1. Les données allant des années 1989 à 2023, nous allons les filtrer et ne garder qu'une intervalle de 20 ans, soit de 2003 à 2023. Cela nous permettra de ne pas avoir des données trop anciennes qui pourraient fausser notre analyse.

2. Le nombre de types d'accidents étant important voir redondant, nous allons les regrouper en 5 catégories :
   - Technical or Equipment Failure
   - Navigation or Maneuvering Incident
   - Fire or Explosion
   - Life-saving Equipment Incident
   - Other

In [None]:
## Définition de l'intervalle de temps
start_year = 2003
end_year = 2023

df = df[(df['Year'] >= start_year) & (df['Year'] <= end_year)]

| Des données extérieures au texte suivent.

-- ==== Sys2Proof/Machine/RegionCommands.lean ====
section
/-! DEFINITION. The region commands (spec/01). -/

namespace Sys2Proof.Machine

/-- A region command's index and state checks (R10, R13, R14, R19 to R22): BAD_INDEX outside 0 to 31, BAD_STATE
for a record the command does not allow, else its effect with OK. -/
def State.regionCommand (s : State) (index : Byte) (allowed : Region → Bool) (effect : Fin 32 → State) :
    State × ResultCode :=
  match regionIndex index with
  | none => (s, .badIndex)
  | some r => if allowed (s.region r) then (effect r, .ok) else (s, .badState)

/-- STAGE_REGION (R4). -/
def stageRegionEffect (ops : List Byte) (s : State) : State × ResultCode :=
  match stagedConfig ops with
  | some c => ({ s with staging := c }, .ok)
  | none => (s, .shortFrame)

/-- STAGE_REGION. -/
def execStageRegion (ops : List Byte) (act : FrameAct) (s : State) : Host.Outcome State Fault Refusal :=
  .next (runFrame (plainFrame 0x10 stageRegionEffect) ops act s)

/-- The consistency check of a commit (R7). -/
def RegionConfig.consistent (c : RegionConfig) : Bool :=
  decide (c.base.toNat ≤ c.limit.toNat) &&
  (c.watch || c.verify || c.lock || c.tripThreshold != 0) &&
  (decide (1 ≤ c.weight.toNat) && decide (c.weight.toNat ≤ 15)) &&
  (c.tripThreshold == 0 || decide (c.alertThreshold.toNat ≤ c.tripThreshold.toNat)) &&
  (!c.shadowed || decide (c.size ≤ Config.shadowWords))

/-- The range meets a committed region other than the one at index `r` (R8). -/
def State.meetsRegion (s : State) (r : Fin 32) (c : RegionConfig) : Bool :=
  (List.finRange 32).any fun i =>
    decide (i ≠ r) && (s.region i).committed &&
      rangesMeet c.base.toNat c.limit.toNat (s.region i).cfg.base.toNat (s.region i).cfg.limit.toNat

/-- The range meets a READY or ACTIVE link's buffer (R8). -/
def State.meetsLiveLink (s : State) (c : RegionConfig) : Bool :=
  (List.finRange 8).any fun i =>
    (s.link i).liveBuffer &&
      rangesMeet c.base.toNat c.limit.toNat (s.link i).base.toNat (s.link i).lastWord

/-- The Shadow Allocation List after a commit of `c` to index `r`, none when no free run is long enough (R9 step
1, R50). -/
def State.allocate (s : State) (r : Fin 32) (c : RegionConfig) : Option (List Extent) :=
  let others := removeExtent r s.alloc
  if c.shadowed then
    (firstFit c.size 0 others).map fun first => insertExtent ⟨first, c.size, r⟩ others
  else some others

/-- COMMIT_REGION's checks in the order of Table 1-3 and its effect (R6, R9). -/
def commitRegionEffect (ops : List Byte) (s : State) : State × ResultCode :=
  match ops with
  | [] => (s, .shortFrame)
  | index :: _ =>
    match regionIndex index with
    | none => (s, .badIndex)
    | some r =>
      if (s.region r).enabled then (s, .badState)
      else if ¬s.staging.consistent then (s, .badRange)
      else if s.meetsRegion r s.staging ∨ (s.staging.shadowed ∧ s.meetsLiveLink s.staging) then (s, .overlap)
      else match s.allocate r s.staging with
        | none => (s, .noShadow)
        | some alloc => ({ s.setRegion r (Region.fresh .idle s.staging) with alloc := alloc }, .ok)

/-- COMMIT_REGION. -/
def execCommitRegion (ops : List Byte) (act : FrameAct) (s : State) : Host.Outcome State Fault Refusal :=
  .next (runFrame (plainFrame 0x11 commitRegionEffect) ops act s)

/-- READ_REGION's data for an index operand (R5, Table 10-5): a record, or the staging record for 0xFF. -/
def State.regionData (s : State) (index : Byte) : Option (List Byte) :=
  if index = 0xFF then some (regionBytes (Region.fresh .free s.staging) none)
  else (regionIndex index).map fun r => regionBytes (s.region r) ((s.extentOf r).map Extent.first)

/-- READ_REGION (R5), judged when its index has been received (R173); the data is that held when the part
begins to shift it. -/
def readRegionFrame : FrameSpec where
  command := some 0x12
  operands := 1
  receive := fun ops s =>
    match ops with
    | index :: _ => if (s.regionData index).isSome then .nothing else .refused .badIndex
    | [] => .nothing
  unit := fun f s =>
    match f.ops with
    | index :: _ => if f.units = 0 then s.regionData index else none
    | [] => none
  effect := fun f s =>
    match f.ops, f.latch with
    | [], _ => (s, .shortFrame)
    | _ :: _, .refused result => (s, result)
    | _ :: _, _ => (s, .ok)

/-- READ_REGION. -/
def execReadRegion (ops : List Byte) (act : FrameAct) (s : State) : Host.Outcome State Fault Refusal :=
  .next (runFrame readRegionFrame ops act s)

/-- ENABLE_REGION on an IDLE region (R10): HELD in STANDBY, else PRIMING or LIVE, and the engine steps when a
region enters PRIMING (R57). -/
def State.enableRegion (s : State) (r : Fin 32) : State :=
  if s.monitor.state = .standby then s.modRegion r fun x => { x with state := .held }
  else
    let active := s.modRegion r Region.activate
    (if (s.region r).cfg.shadowed then active.primeStep else active).arbitrate

/-- ENABLE_REGION. -/
def enableRegionEffect (ops : List Byte) (s : State) : State × ResultCode :=
  match ops with
  | [] => (s, .shortFrame)
  | index :: _ => s.regionCommand index (fun x => x.state == .idle) s.enableRegion

/-- ENABLE_REGION. -/
def execEnableRegion (ops : List Byte) (act : FrameAct) (s : State) : Host.Outcome State Fault Refusal :=
  .next (runFrame (plainFrame 0x13 enableRegionEffect) ops act s)

/-- DISABLE_REGION on an enabled region (R13): IDLE, its shadow words invalid, its settle entries dropped, its
integrator cleared, its prime read cancelled; a waiting prime claim is stepped again (R57). -/
def State.disableRegion (s : State) (r : Fin 32) : State :=
  let left := ((s.invalidate r).dropEntries r).modRegion r fun x => { x.clearIntegrator with state := .idle }
  if (s.region r).state = .priming then ((left.cancelRead fun q => q == r).primeLeft).arbitrate
  else left

/-- DISABLE_REGION. -/
def disableRegionEffect (ops : List Byte) (s : State) : State × ResultCode :=
  match ops with
  | [] => (s, .shortFrame)
  | index :: _ => s.regionCommand index Region.enabled s.disableRegion

/-- DISABLE_REGION. -/
def execDisableRegion (ops : List Byte) (act : FrameAct) (s : State) : Host.Outcome State Fault Refusal :=
  .next (runFrame (plainFrame 0x14 disableRegionEffect) ops act s)

/-- RELEASE_REGION on an IDLE region (R14): its extent leaves the list, its record becomes FREE. -/
def State.releaseRegion (s : State) (r : Fin 32) : State :=
  { s.setRegion r Region.freed with alloc := removeExtent r s.alloc }

/-- RELEASE_REGION. -/
def releaseRegionEffect (ops : List Byte) (s : State) : State × ResultCode :=
  match ops with
  | [] => (s, .shortFrame)
  | index :: _ => s.regionCommand index (fun x => x.state == .idle) s.releaseRegion

/-- RELEASE_REGION. -/
def execReleaseRegion (ops : List Byte) (act : FrameAct) (s : State) : Host.Outcome State Fault Refusal :=
  .next (runFrame (plainFrame 0x15 releaseRegionEffect) ops act s)

/-- SET_SENSE on a committed region (R19, R78). -/
def State.setSense (s : State) (rise fall : Word) (r : Fin 32) : State :=
  (s.modRegion r fun x => { x with cfg := { x.cfg with riseMask := rise, fallMask := fall } }).dropEntries r

/-- SET_SENSE. -/
def setSenseEffect (ops : List Byte) (s : State) : State × ResultCode :=
  match ops with
  | index :: r1 :: r0 :: f1 :: f0 :: _ =>
    s.regionCommand index Region.committed (s.setSense (wordOf r1 r0) (wordOf f1 f0))
  | _ => (s, .shortFrame)

/-- SET_SENSE. -/
def execSetSense (ops : List Byte) (act : FrameAct) (s : State) : Host.Outcome State Fault Refusal :=
  .next (runFrame (plainFrame 0x16 setSenseEffect) ops act s)

/-- CLEAR_TRIP on a committed region (R21). -/
def State.clearTrip (s : State) (r : Fin 32) : State :=
  s.modRegion r fun x => { x.clearIntegrator with refusalReported := false }

/-- CLEAR_TRIP. -/
def clearTripEffect (ops : List Byte) (s : State) : State × ResultCode :=
  match ops with
  | [] => (s, .shortFrame)
  | index :: _ => s.regionCommand index Region.committed s.clearTrip

/-- CLEAR_TRIP. -/
def execClearTrip (ops : List Byte) (act : FrameAct) (s : State) : Host.Outcome State Fault Refusal :=
  .next (runFrame (plainFrame 0x17 clearTripEffect) ops act s)

/-- CLEAR_COUNTS on a committed region (R22). -/
def State.clearCounts (s : State) (r : Fin 32) : State :=
  s.modRegion r fun x =>
    { x with
      changesRecorded := 0
      bouncesSuppressed := 0
      refusals := 0
      divergences := 0
      refusalReported := false }

/-- CLEAR_COUNTS. -/
def clearCountsEffect (ops : List Byte) (s : State) : State × ResultCode :=
  match ops with
  | [] => (s, .shortFrame)
  | index :: _ => s.regionCommand index Region.committed s.clearCounts

/-- CLEAR_COUNTS. -/
def execClearCounts (ops : List Byte) (act : FrameAct) (s : State) : Host.Outcome State Fault Refusal :=
  .next (runFrame (plainFrame 0x18 clearCountsEffect) ops act s)

/-- The new thresholds leave the region a function and keep the alert threshold at or below a nonzero trip
threshold (R20). -/
def RegionConfig.thresholdsFit (c : RegionConfig) (alert trip : Word) : Bool :=
  if trip = 0 then c.watch || c.verify || c.lock else decide (alert.toNat ≤ trip.toNat)

/-- A region whose alert flag is judged against its alert threshold (R100): a set flag is cleared when the
threshold is 0 or above the accumulator. -/
def Region.rejudgeAlert (x : Region) : Region :=
  { x with alertFlag := x.alertFlag && (x.cfg.alertThreshold != 0 &&
      decide (x.cfg.alertThreshold.toNat ≤ x.accumulator.toNat)) }

/-- SET_THRESHOLDS on a committed region (R20, R100). -/
def State.setThresholds (s : State) (alert trip : Word) (r : Fin 32) : State :=
  let set := s.modRegion r fun x =>
    { x with cfg := { x.cfg with alertThreshold := alert, tripThreshold := trip } }
  if trip = 0 then set.modRegion r Region.clearIntegrator
  else ((set.judgeTrip r none).modRegion r Region.rejudgeAlert).arbitrate

/-- SET_THRESHOLDS: index, then FREE, then the range of the thresholds (R20). -/
def setThresholdsEffect (ops : List Byte) (s : State) : State × ResultCode :=
  match ops with
  | index :: a1 :: a0 :: t1 :: t0 :: _ =>
    match regionIndex index with
    | none => (s, .badIndex)
    | some r =>
      if (s.region r).state = .free then (s, .badState)
      else if (s.region r).cfg.thresholdsFit (wordOf a1 a0) (wordOf t1 t0) then
        (s.setThresholds (wordOf a1 a0) (wordOf t1 t0) r, .ok)
      else (s, .badRange)
  | _ => (s, .shortFrame)

/-- SET_THRESHOLDS. -/
def execSetThresholds (ops : List Byte) (act : FrameAct) (s : State) : Host.Outcome State Fault Refusal :=
  .next (runFrame (plainFrame 0x19 setThresholdsEffect) ops act s)

end Sys2Proof.Machine
end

## Suppression des coordonnées incohérentes
# Suppression des lignes où les coordonnées sont nulles ou égales à 0
df = df[~((df['Longitude'].isnull()) | (df['Latitude'].isnull()) | (df['Longitude'] == 0) | (df['Latitude'] == 0))]


## Regroupement des types d'accidents

# Technical or Equipment Failure
df['Acc_Type'] = df['Acc_Type'].replace('Damage to ship or equipment', 'Technical or Equipment Failure')
df['Acc_Type'] = df['Acc_Type'].replace('Damages to ships or equipment', 'Technical or Equipment Failure')
df['Acc_Type'] = df['Acc_Type'].replace('Dammage to ships or equipment', 'Technical or Equipment Failure')
df['Acc_Type'] = df['Acc_Type'].replace('Door fault . fault in doorways', 'Technical or Equipment Failure')
df['Acc_Type'] = df['Acc_Type'].replace('hull failure', 'Technical or Equipment Failure')
df['Acc_Type'] = df['Acc_Type'].replace('Hull failure/failure of watertight doors/ports etc.', 'Technical or Equipment Failure')
df['Acc_Type'] = df['Acc_Type'].replace('machinery damage', 'Technical or Equipment Failure')
df['Acc_Type'] = df['Acc_Type'].replace('Machinery damage', 'Technical or Equipment Failure')
df['Acc_Type'] = df['Acc_Type'].replace('Machinery dammage', 'Technical or Equipment Failure')
df['Acc_Type'] = df['Acc_Type'].replace('macihnery damage', 'Technical or Equipment Failure')
df['Acc_Type'] = df['Acc_Type'].replace('Technical failure', 'Technical or Equipment Failure')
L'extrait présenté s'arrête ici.